A number sequence puzzle is given as a finite sequence of numbers; the challenge is to find the next number in the most obvious extension of the given sequence.

For example, given the puzzle 2, 5, 10, 17, we can see it as the start of the following sequence of numbers: 2, 5, 10, 17, 17, 17, 17, 17, 17, .... But that is "not right": there is no good reason to follow up with more numbers 17. So it's not a good answer. But we can find a simple function that generates every number in the sequence: f(n) = n*n + 1. According to this function, the next number is 26. And if this is the simplest function to describe the given sequence, 26 is the best answer.

If only polynomial functions are used, a completely general method exists to solve these puzzles: Lagrange interpolation. Given any finite sequence of numbers, it always produces the least complex polynomial that fits the sequence; this polynomial is unique and it determines a unique next number. It is not always an integer, but this can be fixed by using a different interpolation formula.

In general, a solution does not have to be a polynomial; it may be some other computable function. For example, you probably want to follow up 0, 1, 0, 1, 0, 1, 0, 1 with 0, but that is not what Lagrange interpolation will produce. So the aim is more generally to find the 'simplest' function that generates another number. To this end, we can define 'simplest' as 'having the lowest Kolmogorov complexity'. The Kolmogorov complexity of a function is the amount of code required to program it; with a Turing machine, to be exact. This doesn't guarantee a unique result, but that's not the point - the point is to give a reasonable measure against which proposed solutions can be compared.
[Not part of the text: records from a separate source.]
/-- The header of `headerBits`, whatever follows it (R50, R81). -/
theorem readHeader_headerBits (c : Config) {proto toSys toUnit cmd : Nat} (post : Bits) (hp : proto = c.protocolId)
    (h0 : proto < 2 ^ c.idBits) (h1 : toSys < 2 ^ c.idBits) (h2 : toUnit < 2 ^ c.idBits) (h3 : cmd < 2 ^ c.idBits) :
    readHeader c (headerBits c.idBits proto toSys toUnit cmd ++ post) = (some ⟨proto, toSys, toUnit, cmd⟩, 4 * c.idBits) := by
  have e : headerBits c.idBits proto toSys toUnit cmd ++ post =
      toBits c.idBits proto ++ (toBits c.idBits toSys ++ (toBits c.idBits toUnit ++ (toBits c.idBits cmd ++ post))) := by
    simp [headerBits]
  have r0 := readField_toBits [] (toBits c.idBits toSys ++ (toBits c.idBits toUnit ++ (toBits c.idBits cmd ++ post))) h0
  have r1 := readField_toBits (toBits c.idBits proto) (toBits c.idBits toUnit ++ (toBits c.idBits cmd ++ post)) h1
  have r2 := readField_toBits (toBits c.idBits proto ++ toBits c.idBits toSys) (toBits c.idBits cmd ++ post) h2
  have r3 := readField_toBits (toBits c.idBits proto ++ toBits c.idBits toSys ++ toBits c.idBits toUnit) post h3
  simp only [List.nil_append, List.length_nil, Nat.zero_add, List.length_append, toBits_length, List.append_assoc] at r0 r1 r2 r3
  rw [e]
  unfold readHeader
  rw [r0]
  simp only [hp, ne_eq, not_true_eq_false, ↓reduceIte]
  rw [hp] at r1 r2 r3
  rw [r1]
  simp only
  rw [r2]
  simp only
  rw [← Nat.add_assoc c.idBits c.idBits c.idBits] at r3
  rw [r3]
  simp only [Prod.mk.injEq, true_and]
  omega

theorem readHeader_cursor (c : Config) (b : Bits) : (readHeader c b).2 ≤ b.length := by
  unfold readHeader
  split
  · simp
  · rename_i v0 k0 h0
    have e0 := readField_some h0
    split
    · simp only []; omega
    · split
      · simp only []; omega
      · rename_i v1 k1 h1
        have e1 := readField_some h1
        split
        · simp only []; omega
        · rename_i v2 k2 h2
          have e2 := readField_some h2
          split
          · simp only []; omega
          · rename_i v3 k3 h3
            have e3 := readField_some h3
            simp only []; omega

/-- A header is read from the first four fields, and carries this protocol's id (R50, R82). -/
theorem readHeader_some {c : Config} {b : Bits} {f : Frame} {k : Nat} (h : readHeader c b = (some f, k)) :
    k = 4 * c.idBits ∧ k ≤ b.length ∧ f.proto = c.protocolId := by
  unfold readHeader at h
  split at h
  · cases h
  · rename_i p k1 h1
    split at h
    · cases h
    · rename_i hp
      split at h
      · cases h
      · rename_i a k2 h2
        split at h
        · cases h
        · rename_i a3 k3 h3
          split at h
          · cases h
          · rename_i a4 k4 h4
            cases h
            have := readField_some h1
            have := readField_some h2
            have := readField_some h3
            have := readField_some h4
            refine ⟨by omega, by omega, by simpa using hp⟩

/-- What DECODE_FRAME constructs is acceptable, and its cursor is within the bits (R82). -/
theorem decodeFrame_some {c : Config} {b : Bits} {f : Frame} {k : Nat} (h : decodeFrame c b = (some f, k)) :
    f.acceptable c = true ∧ readHeader c b = (some f, k) := by
  unfold decodeFrame at h
  split at h
  · rename_i f' k' hr
    split at h
    · rename_i ha
      cases h
      exact ⟨ha, hr⟩
    · cases h
  · cases h

theorem decodeFrame_cursor (c : Config) (b : Bits) : (decodeFrame c b).2 ≤ b.length := by
  have h := readHeader_cursor c b
  unfold decodeFrame
  split
  · rename_i f k hr
    rw [hr] at h
    split <;> exact h
  · rename_i k hr
    rw [hr] at h
    exact h

/-- What DECODE_STATE_INFORM constructs is acceptable (R85). -/
theorem decodeStateInform_some {c : Config} {b : Bits} {cur k : Nat} {p : Payload} (h : decodeStateInform c b cur = (some p, k)) :
    p.acceptable c = true ∧ readPayload c b cur = (some p, k) := by
  unfold decodeStateInform at h
  split at h
  · rename_i p' k' hr
    split at h
    · rename_i ha
      cases h
      exact ⟨ha, hr⟩
    · cases h
  · cases h

theorem readPayload_cursor (c : Config) {b : Bits} {cur : Nat} (hc : cur ≤ b.length) : (readPayload c b cur).2 ≤ b.length := by
  unfold readPayload
  split
  · exact hc
  · rename_i v k h1
    have e1 := readField_some h1
    split
    · simp only []; omega
    · rename_i v2 k2 h2
      have e2 := readField_some h2
      split
      · simp only []; omega
      · rename_i v3 k3 h3
        have e3 := readField_some h3
        simp only []; omega

theorem decodeStateInform_cursor (c : Config) {b : Bits} {cur : Nat} (hc : cur ≤ b.length) :
    (decodeStateInform c b cur).2 ≤ b.length := by
  have h := readPayload_cursor c hc
  unfold decodeStateInform
  split
  · rename_i f k hr
    rw [hr] at h
    split <;> exact h
  · rename_i k hr
    rw [hr] at h
    exact h

/-- A payload is two fields and a bit (R53). -/
theorem readPayload_some {c : Config} {b : Bits} {cur k : Nat} {p : Payload} (h : readPayload c b cur = (some p, k)) :
    k = cur + 2 * c.idBits + 1 ∧ k ≤ b.length := by
  unfold readPayload at h
  split at h
  · cases h
  · rename_i v1 k1 h1
    split at h
    · cases h
    · rename_i v2 k2 h2
      split at h
      · cases h
      · rename_i v3 k3 h3
        cases h
        have := readField_some h1
        have := readField_some h2
        have := readField_some h3
        omega

/-- The payload behind `pre`, whatever follows it (R53, R81). -/
theorem readPayload_bits (c : Config) (pre post : Bits) {sys unit : Nat} (st : Bool) (h1 : sys < 2 ^ c.idBits)
    (h2 : unit < 2 ^ c.idBits) :
    readPayload c (pre ++ toBits c.idBits sys ++ toBits c.idBits unit ++ [st] ++ post) pre.length =
      (some ⟨sys, unit, st⟩, pre.length + 2 * c.idBits + 1) := by
  have e : pre ++ toBits c.idBits sys ++ toBits c.idBits unit ++ [st] ++ post = pre ++ (toBits c.idBits sys ++ (toBits c.idBits unit ++ ([st] ++ post))) := by simp
  have r0 := readField_toBits pre (toBits c.idBits unit ++ ([st] ++ post)) h1
  have r1 := readField_toBits (pre ++ toBits c.idBits sys) ([st] ++ post) h2
  have r2 : readField (pre ++ toBits c.idBits sys ++ toBits c.idBits unit ++ [st] ++ post) (pre ++ toBits c.idBits sys ++ toBits c.idBits unit).length 1 = some (st.toNat, (pre ++ toBits c.idBits sys ++ toBits c.idBits unit).length + 1) := by
    unfold readField
    rw [if_pos (by simp)]
    have : List.take 1 (List.drop (pre ++ toBits c.idBits sys ++ toBits c.idBits unit).length (pre ++ toBits c.idBits sys ++ toBits c.idBits unit ++ [st] ++ post)) = [st] := by
      rw [List.append_assoc _ [st] post, List.drop_left]; rfl
    rw [this]; simp [fromBits]
  simp only [List.length_append, toBits_length, List.append_assoc] at r0 r1 r2
  unfold readPayload
  simp only [List.append_assoc]
  rw [r0]; simp only
  rw [r1]; simp only
  rw [← Nat.add_assoc] at r2
  rw [r2]
  cases st <;> simp <;> omega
Why use a Turing machine to define complexity, you may ask. The answer is

  • we have to take some machine model, and the Turing machine is pretty standard
  • the theory shows that the choice of machine model doesn't really make much of a difference on the whole, although it matters when comparing individual functions
Still, it is meaningful to ask if the machine model can be 'fine-tuned' to be a closer approximation to the human intuition regarding these puzzles. A machine with random memory access seems more reasonable, for instance.

PS Suvrat makes the point that many sequence puzzles draw on real world knowledge. For example, 3, 3, 5, 4, 4, 3 can be followed by 5 because the sequence represents the string lengths of the English numerals. The approach above implicitly assumes that no such knowledge is required.